What you have to do: The listing below holds a line with "s.ResetInto t (if" and a line with "s.ev.safeWanted = none →". Reproduce those two lines exactly, plus everything between them.

Excerpted records:
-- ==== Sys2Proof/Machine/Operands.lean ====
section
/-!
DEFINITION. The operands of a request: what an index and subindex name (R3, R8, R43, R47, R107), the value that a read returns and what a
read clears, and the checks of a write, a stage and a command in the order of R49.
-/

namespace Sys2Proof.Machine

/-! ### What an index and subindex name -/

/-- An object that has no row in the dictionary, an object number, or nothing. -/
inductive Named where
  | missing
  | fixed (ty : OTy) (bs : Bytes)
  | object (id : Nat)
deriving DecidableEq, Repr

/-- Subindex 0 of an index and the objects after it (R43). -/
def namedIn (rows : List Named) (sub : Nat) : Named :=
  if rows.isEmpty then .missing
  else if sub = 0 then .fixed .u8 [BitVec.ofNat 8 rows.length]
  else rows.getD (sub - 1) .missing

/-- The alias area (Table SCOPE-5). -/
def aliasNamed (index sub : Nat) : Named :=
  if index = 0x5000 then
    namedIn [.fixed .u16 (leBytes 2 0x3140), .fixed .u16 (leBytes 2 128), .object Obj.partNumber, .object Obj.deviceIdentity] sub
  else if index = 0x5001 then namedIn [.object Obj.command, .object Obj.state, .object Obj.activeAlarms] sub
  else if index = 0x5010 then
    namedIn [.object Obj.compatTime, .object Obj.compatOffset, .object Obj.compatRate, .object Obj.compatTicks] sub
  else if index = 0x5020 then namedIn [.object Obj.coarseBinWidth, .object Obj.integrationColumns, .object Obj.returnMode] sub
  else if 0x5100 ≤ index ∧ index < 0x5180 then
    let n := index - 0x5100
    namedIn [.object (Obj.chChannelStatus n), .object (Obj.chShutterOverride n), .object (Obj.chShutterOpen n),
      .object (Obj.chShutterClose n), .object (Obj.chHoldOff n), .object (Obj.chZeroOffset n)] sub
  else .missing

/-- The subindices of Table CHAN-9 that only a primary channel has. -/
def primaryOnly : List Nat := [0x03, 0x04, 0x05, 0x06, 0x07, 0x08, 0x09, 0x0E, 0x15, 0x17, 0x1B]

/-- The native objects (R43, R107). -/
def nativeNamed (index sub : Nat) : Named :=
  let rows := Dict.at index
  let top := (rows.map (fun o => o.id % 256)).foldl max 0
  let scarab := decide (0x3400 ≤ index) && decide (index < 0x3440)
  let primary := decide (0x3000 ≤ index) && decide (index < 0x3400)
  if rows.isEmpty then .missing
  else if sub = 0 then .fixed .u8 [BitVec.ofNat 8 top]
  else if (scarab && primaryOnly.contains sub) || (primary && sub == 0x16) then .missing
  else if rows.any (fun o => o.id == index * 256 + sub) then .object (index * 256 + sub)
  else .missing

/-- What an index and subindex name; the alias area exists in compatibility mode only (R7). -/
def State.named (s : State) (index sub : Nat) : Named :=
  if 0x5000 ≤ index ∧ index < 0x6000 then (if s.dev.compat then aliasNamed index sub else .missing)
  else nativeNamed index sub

==

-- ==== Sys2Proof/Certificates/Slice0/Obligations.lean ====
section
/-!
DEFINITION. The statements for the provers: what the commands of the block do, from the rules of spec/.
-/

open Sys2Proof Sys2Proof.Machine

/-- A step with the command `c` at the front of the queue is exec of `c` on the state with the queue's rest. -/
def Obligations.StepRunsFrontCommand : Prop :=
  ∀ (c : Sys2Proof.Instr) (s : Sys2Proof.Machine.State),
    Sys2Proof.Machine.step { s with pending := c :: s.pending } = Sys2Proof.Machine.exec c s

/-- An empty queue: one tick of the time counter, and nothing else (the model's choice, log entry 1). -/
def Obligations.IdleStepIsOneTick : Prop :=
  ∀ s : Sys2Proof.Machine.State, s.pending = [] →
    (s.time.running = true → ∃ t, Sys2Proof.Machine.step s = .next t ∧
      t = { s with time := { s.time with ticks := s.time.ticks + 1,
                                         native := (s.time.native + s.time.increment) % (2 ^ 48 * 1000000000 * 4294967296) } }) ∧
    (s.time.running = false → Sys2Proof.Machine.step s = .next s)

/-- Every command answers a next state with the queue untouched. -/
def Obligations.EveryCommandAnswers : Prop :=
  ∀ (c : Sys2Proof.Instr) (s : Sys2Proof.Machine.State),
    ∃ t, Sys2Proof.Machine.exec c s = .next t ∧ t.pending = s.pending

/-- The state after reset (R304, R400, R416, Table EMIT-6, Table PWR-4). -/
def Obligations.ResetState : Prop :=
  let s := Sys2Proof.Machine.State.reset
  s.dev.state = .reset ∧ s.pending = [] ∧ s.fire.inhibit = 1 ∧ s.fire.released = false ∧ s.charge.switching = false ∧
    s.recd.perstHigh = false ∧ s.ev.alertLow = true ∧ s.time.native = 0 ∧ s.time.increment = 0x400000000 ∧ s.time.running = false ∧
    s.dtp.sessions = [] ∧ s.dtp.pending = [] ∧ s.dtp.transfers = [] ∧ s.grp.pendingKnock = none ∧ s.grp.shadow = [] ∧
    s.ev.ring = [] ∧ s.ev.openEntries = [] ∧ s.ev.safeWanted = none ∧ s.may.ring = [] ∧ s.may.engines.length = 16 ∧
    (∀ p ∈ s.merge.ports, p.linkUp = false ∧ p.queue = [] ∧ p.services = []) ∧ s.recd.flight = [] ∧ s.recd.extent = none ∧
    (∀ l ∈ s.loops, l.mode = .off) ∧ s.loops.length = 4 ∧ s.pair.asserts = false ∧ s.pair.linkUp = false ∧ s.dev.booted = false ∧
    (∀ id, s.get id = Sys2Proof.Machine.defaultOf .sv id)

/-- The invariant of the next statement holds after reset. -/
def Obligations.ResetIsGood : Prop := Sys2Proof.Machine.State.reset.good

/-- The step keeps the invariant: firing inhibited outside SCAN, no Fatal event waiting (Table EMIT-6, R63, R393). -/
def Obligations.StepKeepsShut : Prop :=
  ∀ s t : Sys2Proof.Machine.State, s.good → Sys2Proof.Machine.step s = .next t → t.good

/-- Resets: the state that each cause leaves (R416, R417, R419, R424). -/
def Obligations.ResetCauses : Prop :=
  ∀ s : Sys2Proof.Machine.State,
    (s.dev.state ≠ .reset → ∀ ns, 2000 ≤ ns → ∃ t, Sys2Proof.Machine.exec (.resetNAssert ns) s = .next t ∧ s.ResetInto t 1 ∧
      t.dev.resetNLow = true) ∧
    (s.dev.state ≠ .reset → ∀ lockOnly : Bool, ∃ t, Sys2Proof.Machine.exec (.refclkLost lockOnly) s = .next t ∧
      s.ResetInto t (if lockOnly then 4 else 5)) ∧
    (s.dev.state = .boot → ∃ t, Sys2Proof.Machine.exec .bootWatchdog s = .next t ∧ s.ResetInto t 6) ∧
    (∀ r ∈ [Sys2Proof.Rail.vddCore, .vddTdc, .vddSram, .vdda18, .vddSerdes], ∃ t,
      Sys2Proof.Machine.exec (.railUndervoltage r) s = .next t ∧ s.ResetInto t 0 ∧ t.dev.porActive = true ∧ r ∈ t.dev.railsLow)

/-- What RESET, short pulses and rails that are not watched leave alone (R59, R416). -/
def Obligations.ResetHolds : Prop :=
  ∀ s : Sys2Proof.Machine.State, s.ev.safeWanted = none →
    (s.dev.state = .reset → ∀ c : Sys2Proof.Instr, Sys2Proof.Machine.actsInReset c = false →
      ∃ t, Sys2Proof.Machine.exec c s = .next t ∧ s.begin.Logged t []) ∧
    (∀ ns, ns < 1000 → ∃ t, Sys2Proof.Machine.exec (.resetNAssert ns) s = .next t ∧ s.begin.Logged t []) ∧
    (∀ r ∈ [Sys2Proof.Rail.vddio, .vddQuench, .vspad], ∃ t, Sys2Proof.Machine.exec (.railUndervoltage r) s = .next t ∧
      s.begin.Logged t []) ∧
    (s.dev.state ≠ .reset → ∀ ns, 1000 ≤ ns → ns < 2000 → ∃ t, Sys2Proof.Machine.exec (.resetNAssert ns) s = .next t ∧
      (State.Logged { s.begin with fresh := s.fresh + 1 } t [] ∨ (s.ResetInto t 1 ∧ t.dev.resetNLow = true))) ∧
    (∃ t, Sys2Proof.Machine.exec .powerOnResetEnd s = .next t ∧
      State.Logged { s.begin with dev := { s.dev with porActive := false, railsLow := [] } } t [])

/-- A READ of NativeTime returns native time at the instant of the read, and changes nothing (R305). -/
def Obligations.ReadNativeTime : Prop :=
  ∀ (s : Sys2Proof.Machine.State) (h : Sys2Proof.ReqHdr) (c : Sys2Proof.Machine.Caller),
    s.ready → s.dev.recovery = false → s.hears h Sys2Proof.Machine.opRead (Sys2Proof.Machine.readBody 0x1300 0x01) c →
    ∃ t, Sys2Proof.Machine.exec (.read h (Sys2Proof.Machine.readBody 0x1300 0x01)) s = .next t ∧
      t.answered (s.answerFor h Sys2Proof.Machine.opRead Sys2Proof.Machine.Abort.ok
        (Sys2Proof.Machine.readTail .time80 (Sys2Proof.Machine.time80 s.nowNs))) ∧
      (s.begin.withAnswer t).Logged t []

Answer area:
      s.ResetInto t (if lockOnly then 4 else 5)) ∧
    (s.dev.state = .boot → ∃ t, Sys2Proof.Machine.exec .bootWatchdog s = .next t ∧ s.ResetInto t 6) ∧
    (∀ r ∈ [Sys2Proof.Rail.vddCore, .vddTdc, .vddSram, .vdda18, .vddSerdes], ∃ t,
      Sys2Proof.Machine.exec (.railUndervoltage r) s = .next t ∧ s.ResetInto t 0 ∧ t.dev.porActive = true ∧ r ∈ t.dev.railsLow)

/-- What RESET, short pulses and rails that are not watched leave alone (R59, R416). -/
def Obligations.ResetHolds : Prop :=
  ∀ s : Sys2Proof.Machine.State, s.ev.safeWanted = none →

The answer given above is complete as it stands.